Beginning with the line that holds "have hops : ((withOutst" in the data below, give again every line through the one that holds "(congrArg State.ops (traffic_engineStore", exactly as written.

(Beginning of RECORDS)

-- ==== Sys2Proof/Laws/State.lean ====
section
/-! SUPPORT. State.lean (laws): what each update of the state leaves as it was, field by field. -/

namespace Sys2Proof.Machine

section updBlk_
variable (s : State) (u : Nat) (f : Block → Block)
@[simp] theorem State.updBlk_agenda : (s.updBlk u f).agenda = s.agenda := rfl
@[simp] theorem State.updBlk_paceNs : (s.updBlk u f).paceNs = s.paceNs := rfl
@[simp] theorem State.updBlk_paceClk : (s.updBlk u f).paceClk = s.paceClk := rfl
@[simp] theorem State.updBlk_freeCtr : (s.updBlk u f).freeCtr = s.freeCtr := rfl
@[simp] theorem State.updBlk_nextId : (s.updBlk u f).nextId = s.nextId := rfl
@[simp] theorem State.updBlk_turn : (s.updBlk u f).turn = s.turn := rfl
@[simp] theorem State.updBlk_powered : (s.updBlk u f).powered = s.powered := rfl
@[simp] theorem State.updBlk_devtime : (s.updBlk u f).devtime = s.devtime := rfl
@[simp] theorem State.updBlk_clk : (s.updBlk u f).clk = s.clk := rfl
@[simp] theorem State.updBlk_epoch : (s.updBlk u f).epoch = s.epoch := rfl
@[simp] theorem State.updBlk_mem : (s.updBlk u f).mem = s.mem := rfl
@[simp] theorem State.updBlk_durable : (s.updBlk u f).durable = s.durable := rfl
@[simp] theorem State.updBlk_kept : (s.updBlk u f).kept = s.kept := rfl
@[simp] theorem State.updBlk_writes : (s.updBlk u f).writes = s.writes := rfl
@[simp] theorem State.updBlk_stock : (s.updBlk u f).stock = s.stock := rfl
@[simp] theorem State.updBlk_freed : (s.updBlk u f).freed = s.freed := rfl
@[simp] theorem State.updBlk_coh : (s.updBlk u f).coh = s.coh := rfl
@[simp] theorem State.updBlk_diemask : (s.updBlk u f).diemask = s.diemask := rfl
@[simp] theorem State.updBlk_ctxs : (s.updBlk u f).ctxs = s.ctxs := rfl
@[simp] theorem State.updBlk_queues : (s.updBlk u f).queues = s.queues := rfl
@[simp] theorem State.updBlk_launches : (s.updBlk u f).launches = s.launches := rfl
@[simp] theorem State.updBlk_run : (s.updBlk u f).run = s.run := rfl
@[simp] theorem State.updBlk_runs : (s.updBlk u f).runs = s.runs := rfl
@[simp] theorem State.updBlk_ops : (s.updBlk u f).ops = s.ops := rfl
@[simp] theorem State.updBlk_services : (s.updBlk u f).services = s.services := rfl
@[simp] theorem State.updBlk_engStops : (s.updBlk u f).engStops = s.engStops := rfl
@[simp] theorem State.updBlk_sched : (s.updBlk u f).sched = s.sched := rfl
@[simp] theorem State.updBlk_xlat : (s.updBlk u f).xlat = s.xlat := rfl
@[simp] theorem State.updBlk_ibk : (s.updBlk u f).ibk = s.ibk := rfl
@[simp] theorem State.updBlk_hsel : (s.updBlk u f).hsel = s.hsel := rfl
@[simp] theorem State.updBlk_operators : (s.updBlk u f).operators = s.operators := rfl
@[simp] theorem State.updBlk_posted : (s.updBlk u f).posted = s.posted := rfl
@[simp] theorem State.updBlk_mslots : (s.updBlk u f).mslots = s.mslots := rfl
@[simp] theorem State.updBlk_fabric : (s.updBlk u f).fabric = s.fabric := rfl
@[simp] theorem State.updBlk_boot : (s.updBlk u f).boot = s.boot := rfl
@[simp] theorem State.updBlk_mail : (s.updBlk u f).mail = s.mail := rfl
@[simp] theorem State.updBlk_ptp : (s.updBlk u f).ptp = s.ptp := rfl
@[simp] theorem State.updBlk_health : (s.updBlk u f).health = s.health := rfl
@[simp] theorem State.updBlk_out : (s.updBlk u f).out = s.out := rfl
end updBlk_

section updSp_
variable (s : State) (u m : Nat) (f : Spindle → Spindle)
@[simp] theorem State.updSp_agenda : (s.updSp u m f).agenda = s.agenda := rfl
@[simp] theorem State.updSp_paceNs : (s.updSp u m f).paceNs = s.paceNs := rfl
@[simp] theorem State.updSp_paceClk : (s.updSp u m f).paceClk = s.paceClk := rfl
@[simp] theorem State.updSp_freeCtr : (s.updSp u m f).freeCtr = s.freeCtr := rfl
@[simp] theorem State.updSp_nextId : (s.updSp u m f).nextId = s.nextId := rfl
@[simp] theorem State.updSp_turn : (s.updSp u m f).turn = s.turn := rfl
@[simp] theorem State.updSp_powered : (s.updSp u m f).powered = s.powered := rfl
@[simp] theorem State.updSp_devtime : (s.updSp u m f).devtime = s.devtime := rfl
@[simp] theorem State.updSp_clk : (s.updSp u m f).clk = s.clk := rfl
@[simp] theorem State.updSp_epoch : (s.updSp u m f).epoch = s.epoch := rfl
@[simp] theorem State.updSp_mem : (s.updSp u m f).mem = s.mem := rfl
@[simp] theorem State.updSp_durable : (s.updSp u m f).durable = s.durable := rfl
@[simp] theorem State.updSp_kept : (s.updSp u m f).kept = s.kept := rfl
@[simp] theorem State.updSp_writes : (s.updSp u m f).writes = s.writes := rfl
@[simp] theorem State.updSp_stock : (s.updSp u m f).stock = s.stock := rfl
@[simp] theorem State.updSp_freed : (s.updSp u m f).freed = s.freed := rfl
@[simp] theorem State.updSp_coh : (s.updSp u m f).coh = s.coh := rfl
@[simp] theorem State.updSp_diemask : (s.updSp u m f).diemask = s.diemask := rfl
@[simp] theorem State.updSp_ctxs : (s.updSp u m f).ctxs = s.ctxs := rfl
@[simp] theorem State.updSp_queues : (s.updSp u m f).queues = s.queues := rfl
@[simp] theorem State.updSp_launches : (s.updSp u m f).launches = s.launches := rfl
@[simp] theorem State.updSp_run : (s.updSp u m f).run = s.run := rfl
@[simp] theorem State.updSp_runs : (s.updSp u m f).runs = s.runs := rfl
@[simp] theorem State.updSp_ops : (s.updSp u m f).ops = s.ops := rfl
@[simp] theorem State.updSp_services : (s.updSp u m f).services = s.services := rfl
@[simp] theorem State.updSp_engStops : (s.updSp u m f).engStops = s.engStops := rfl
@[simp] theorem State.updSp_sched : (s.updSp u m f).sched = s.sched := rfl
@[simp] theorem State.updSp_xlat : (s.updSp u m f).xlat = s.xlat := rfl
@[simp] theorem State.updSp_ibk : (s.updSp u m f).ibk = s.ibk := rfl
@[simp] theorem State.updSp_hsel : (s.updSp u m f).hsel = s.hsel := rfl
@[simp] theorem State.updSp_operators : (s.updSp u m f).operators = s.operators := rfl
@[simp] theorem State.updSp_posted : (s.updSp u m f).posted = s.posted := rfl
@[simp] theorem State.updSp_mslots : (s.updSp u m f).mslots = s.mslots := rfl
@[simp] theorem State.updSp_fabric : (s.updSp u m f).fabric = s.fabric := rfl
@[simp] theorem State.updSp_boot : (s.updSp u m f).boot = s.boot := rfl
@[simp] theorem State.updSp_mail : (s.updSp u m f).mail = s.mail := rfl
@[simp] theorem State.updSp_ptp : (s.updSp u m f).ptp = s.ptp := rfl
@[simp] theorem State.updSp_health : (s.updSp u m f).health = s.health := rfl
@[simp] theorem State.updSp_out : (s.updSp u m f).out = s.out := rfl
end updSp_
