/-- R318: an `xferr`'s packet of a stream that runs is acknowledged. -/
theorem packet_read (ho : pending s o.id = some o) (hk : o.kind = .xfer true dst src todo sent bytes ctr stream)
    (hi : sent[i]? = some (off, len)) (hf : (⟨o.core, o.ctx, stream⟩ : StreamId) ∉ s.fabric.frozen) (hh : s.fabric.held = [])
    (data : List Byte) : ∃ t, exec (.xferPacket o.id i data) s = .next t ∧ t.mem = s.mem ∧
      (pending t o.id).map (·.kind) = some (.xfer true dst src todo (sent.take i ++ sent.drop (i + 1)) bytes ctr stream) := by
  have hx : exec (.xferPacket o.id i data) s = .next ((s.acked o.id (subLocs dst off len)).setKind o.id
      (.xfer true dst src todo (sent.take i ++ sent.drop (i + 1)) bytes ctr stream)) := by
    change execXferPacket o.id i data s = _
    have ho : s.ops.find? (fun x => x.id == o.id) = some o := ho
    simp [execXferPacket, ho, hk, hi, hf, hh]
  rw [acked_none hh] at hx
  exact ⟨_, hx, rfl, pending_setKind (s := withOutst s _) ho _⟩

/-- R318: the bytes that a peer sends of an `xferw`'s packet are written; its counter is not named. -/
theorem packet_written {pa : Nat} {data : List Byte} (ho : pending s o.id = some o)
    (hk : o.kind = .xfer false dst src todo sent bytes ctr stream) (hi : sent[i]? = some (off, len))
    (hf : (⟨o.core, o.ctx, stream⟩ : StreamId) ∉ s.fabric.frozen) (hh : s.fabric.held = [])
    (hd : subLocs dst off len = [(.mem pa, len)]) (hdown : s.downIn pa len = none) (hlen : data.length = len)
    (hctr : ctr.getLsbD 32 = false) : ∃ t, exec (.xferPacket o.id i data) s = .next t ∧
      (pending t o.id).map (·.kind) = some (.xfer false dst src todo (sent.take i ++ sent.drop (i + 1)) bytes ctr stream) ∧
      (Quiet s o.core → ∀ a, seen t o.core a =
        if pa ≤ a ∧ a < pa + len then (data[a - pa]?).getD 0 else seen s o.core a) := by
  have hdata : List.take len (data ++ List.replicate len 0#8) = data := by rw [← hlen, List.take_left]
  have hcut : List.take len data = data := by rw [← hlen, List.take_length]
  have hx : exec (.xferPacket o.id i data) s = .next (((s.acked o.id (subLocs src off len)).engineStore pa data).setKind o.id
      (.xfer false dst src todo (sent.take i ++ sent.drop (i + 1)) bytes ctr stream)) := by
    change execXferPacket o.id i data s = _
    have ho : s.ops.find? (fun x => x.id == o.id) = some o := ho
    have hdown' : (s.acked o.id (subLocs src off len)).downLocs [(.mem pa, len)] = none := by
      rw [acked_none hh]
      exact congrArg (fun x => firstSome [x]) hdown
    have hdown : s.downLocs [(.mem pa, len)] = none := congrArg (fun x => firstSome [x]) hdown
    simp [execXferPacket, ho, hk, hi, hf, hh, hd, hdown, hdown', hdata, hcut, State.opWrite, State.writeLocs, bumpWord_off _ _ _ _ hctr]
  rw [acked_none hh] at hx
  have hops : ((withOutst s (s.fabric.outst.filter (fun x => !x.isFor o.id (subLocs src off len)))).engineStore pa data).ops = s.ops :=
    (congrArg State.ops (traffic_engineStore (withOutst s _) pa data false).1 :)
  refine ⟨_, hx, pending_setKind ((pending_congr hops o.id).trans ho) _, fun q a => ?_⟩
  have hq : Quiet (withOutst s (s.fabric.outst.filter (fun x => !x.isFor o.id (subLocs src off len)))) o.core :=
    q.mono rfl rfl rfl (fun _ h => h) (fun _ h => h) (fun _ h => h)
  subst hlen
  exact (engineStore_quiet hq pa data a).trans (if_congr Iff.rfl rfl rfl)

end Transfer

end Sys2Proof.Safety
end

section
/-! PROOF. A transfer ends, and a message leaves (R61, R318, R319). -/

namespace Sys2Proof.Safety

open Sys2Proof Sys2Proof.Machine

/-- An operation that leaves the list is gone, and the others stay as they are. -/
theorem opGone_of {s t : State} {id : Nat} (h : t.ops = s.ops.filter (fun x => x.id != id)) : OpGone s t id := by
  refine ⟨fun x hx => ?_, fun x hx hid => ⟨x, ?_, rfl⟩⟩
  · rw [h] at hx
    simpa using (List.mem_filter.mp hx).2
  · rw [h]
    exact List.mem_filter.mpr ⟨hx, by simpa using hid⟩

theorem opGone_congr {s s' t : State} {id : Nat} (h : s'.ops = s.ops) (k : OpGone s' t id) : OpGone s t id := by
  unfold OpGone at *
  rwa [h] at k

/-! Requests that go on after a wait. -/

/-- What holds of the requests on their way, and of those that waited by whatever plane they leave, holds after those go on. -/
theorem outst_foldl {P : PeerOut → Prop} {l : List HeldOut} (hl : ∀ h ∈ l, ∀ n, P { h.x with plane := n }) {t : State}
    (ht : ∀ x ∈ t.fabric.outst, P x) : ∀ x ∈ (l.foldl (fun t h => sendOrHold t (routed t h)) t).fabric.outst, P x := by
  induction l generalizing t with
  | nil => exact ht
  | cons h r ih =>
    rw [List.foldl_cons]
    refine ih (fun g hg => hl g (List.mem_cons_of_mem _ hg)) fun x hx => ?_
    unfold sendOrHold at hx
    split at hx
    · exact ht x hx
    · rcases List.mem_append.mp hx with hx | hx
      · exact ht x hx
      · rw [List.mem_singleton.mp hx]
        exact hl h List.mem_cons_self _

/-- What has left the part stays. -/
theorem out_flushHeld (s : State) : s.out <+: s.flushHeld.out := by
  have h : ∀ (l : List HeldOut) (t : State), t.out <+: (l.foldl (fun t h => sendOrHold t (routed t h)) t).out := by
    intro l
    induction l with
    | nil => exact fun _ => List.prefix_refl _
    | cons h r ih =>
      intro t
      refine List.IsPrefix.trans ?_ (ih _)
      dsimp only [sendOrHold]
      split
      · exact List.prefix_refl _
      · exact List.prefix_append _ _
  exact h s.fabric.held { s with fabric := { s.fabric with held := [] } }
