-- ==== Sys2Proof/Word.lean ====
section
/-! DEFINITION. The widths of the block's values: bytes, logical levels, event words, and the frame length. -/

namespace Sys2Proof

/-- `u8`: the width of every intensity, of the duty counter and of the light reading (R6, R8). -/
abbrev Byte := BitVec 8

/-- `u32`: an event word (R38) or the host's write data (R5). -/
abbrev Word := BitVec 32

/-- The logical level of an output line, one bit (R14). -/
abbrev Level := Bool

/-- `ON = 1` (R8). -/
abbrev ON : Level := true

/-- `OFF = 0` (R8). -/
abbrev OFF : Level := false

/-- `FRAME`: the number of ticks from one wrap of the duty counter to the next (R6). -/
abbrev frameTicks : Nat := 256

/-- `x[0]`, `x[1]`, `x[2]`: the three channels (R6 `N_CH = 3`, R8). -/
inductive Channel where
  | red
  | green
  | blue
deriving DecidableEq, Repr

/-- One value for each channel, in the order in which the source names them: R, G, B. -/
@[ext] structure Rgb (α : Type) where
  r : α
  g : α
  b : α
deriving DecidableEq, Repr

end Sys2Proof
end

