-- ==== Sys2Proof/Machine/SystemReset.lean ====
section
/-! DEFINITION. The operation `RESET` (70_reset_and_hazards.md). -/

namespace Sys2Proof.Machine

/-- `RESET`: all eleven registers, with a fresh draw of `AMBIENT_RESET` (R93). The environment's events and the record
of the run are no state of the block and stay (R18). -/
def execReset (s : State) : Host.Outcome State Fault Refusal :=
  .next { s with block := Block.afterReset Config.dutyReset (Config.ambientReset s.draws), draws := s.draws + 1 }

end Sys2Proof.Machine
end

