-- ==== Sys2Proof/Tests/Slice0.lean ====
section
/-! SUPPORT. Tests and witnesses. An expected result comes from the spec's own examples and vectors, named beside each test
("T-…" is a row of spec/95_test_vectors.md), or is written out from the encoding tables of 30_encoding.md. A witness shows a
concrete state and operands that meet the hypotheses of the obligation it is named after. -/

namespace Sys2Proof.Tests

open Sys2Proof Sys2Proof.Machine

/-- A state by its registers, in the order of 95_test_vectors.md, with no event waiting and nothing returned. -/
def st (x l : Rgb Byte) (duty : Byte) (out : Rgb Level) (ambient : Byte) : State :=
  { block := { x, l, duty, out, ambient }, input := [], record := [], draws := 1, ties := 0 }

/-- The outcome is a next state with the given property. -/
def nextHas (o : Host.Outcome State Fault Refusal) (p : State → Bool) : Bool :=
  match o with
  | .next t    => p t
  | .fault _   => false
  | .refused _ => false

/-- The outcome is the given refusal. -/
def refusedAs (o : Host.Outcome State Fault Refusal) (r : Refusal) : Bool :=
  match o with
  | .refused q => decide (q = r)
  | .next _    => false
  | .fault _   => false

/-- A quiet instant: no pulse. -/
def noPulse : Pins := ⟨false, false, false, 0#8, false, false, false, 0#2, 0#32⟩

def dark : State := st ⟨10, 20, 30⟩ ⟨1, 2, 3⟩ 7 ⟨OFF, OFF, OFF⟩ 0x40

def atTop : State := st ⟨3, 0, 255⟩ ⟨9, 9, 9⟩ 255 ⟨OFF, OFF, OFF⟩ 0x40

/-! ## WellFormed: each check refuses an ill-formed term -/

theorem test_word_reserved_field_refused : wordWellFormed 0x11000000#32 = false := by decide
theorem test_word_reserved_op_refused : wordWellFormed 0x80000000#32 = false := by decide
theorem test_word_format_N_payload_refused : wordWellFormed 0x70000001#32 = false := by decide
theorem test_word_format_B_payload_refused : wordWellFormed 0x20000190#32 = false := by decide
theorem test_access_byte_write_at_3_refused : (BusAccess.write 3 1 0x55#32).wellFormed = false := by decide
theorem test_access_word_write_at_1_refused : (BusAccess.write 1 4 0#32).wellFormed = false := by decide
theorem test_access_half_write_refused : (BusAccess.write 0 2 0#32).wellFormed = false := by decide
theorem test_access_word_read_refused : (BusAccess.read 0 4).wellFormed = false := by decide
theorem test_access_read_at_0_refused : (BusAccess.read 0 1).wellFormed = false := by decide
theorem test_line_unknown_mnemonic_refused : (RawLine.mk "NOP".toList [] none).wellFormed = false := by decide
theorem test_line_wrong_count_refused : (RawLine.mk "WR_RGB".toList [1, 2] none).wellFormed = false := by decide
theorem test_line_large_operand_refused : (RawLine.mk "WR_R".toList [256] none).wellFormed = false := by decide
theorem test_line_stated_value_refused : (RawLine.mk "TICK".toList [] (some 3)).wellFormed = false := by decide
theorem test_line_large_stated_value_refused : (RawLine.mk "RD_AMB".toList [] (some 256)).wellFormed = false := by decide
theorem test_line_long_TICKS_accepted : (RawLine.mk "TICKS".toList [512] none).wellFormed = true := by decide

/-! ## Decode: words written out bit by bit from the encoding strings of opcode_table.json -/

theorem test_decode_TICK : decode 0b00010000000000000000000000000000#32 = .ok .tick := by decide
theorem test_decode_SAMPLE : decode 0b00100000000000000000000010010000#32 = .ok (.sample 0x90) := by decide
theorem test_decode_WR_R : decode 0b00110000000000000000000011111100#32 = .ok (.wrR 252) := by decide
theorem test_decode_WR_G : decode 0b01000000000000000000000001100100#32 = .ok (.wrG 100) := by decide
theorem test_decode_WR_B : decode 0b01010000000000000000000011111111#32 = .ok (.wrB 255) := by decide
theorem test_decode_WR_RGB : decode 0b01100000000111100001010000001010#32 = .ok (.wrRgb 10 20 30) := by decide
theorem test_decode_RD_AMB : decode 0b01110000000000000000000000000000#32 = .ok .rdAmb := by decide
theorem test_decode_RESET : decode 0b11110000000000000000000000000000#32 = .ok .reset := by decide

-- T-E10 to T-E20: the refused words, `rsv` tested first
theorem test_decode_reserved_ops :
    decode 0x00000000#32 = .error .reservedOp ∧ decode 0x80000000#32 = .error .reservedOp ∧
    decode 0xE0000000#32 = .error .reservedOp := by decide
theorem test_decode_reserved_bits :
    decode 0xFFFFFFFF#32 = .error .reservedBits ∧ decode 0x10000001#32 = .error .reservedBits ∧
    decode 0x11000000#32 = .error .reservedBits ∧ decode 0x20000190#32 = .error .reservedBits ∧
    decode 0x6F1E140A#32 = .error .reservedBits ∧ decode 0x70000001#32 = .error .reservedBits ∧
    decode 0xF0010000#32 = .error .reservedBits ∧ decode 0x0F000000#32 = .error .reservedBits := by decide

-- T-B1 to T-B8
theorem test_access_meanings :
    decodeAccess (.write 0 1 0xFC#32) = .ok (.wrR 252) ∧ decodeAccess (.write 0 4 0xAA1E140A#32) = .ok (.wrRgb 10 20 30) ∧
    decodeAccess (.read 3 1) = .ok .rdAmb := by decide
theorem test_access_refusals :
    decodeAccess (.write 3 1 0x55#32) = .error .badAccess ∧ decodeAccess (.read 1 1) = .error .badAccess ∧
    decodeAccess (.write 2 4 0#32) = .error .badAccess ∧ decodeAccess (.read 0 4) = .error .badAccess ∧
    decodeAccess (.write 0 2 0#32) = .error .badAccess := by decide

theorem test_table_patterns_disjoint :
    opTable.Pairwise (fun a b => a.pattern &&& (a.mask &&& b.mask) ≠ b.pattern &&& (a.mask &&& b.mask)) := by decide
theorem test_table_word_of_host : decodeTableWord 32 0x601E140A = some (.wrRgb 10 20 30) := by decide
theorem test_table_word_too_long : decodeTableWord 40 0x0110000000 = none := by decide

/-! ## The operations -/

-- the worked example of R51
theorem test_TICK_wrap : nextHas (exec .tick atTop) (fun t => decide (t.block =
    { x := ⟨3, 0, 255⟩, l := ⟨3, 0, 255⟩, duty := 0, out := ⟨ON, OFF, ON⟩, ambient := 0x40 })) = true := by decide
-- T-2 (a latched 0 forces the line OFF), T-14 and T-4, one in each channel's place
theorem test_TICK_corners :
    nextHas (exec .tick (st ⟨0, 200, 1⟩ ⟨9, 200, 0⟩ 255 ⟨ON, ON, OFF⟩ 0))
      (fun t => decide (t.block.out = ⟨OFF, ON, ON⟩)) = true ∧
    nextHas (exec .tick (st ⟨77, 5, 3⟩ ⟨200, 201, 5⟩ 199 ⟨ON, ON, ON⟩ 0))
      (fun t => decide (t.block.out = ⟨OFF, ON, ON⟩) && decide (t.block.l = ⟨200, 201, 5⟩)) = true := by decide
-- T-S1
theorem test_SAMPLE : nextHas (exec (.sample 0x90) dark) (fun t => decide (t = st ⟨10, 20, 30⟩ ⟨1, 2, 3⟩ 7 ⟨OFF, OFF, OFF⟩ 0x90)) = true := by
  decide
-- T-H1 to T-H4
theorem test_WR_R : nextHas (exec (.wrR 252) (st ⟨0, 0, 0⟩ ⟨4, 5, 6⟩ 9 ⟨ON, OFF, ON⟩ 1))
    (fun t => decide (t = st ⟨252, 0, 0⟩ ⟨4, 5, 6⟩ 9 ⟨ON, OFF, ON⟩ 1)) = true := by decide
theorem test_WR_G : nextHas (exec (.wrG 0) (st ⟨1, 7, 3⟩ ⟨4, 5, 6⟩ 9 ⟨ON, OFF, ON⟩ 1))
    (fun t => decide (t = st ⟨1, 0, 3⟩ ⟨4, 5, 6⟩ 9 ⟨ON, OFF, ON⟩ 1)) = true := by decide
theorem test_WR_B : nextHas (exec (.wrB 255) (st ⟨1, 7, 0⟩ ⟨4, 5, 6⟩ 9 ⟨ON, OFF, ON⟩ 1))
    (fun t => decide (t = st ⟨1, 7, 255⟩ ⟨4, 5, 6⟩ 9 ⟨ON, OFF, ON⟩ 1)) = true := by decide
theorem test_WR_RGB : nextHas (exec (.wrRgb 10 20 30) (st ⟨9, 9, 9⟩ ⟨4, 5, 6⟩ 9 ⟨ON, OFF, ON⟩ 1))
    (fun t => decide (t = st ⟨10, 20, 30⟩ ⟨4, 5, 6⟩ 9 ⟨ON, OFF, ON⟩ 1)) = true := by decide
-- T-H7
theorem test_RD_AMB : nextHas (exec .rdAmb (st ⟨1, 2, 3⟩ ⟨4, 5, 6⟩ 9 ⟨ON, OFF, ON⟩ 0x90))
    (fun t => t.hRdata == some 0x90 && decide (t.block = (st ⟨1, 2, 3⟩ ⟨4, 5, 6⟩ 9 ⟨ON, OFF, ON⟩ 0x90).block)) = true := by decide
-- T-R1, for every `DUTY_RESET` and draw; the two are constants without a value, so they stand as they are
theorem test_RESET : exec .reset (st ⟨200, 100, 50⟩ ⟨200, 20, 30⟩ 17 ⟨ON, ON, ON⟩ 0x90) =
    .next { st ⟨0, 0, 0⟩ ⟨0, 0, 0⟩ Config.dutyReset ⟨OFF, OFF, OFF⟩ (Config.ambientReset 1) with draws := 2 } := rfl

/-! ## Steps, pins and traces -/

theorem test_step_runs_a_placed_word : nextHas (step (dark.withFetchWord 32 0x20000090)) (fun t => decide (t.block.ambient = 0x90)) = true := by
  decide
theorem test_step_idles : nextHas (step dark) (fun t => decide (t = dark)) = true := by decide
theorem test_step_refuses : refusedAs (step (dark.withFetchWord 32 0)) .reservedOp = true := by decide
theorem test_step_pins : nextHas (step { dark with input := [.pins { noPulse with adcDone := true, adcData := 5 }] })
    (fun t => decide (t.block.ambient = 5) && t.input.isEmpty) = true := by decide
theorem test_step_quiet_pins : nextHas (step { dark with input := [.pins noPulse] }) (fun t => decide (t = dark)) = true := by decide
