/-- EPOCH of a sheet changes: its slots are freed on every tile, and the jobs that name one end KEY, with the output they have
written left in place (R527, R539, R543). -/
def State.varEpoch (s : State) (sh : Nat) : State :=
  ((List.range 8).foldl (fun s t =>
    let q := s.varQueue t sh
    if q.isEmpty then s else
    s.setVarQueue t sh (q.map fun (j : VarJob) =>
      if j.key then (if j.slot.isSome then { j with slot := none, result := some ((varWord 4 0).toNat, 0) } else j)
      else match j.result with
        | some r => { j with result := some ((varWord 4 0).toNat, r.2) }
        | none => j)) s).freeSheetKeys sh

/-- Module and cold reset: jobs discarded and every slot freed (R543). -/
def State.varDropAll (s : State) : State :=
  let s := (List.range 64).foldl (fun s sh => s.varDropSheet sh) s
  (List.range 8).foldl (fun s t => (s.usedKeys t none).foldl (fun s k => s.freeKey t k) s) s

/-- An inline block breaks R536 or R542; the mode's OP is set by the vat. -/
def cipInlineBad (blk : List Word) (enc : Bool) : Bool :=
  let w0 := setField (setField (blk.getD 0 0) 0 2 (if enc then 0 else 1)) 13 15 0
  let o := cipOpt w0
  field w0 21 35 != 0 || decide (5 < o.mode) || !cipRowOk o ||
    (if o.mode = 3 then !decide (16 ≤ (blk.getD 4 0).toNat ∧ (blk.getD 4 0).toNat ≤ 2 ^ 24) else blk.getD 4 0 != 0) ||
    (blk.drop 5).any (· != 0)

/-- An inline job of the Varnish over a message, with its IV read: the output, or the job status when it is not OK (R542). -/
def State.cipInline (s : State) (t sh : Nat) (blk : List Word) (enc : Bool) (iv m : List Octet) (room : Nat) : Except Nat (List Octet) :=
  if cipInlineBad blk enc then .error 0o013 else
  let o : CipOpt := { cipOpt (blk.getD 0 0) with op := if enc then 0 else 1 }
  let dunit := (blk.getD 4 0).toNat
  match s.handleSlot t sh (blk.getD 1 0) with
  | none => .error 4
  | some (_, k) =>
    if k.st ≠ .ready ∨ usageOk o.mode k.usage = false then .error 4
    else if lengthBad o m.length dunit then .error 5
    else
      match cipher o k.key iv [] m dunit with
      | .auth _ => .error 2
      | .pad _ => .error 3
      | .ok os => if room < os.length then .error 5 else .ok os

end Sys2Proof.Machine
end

(End of RECORDS)

> **TASK RESPONSE**
  have hops : ((withOutst s (s.fabric.outst.filter (fun x => !x.isFor o.id (subLocs src off len)))).engineStore pa data).ops = s.ops :=
    (congrArg State.ops (traffic_engineStore (withOutst s _) pa data false).1 :)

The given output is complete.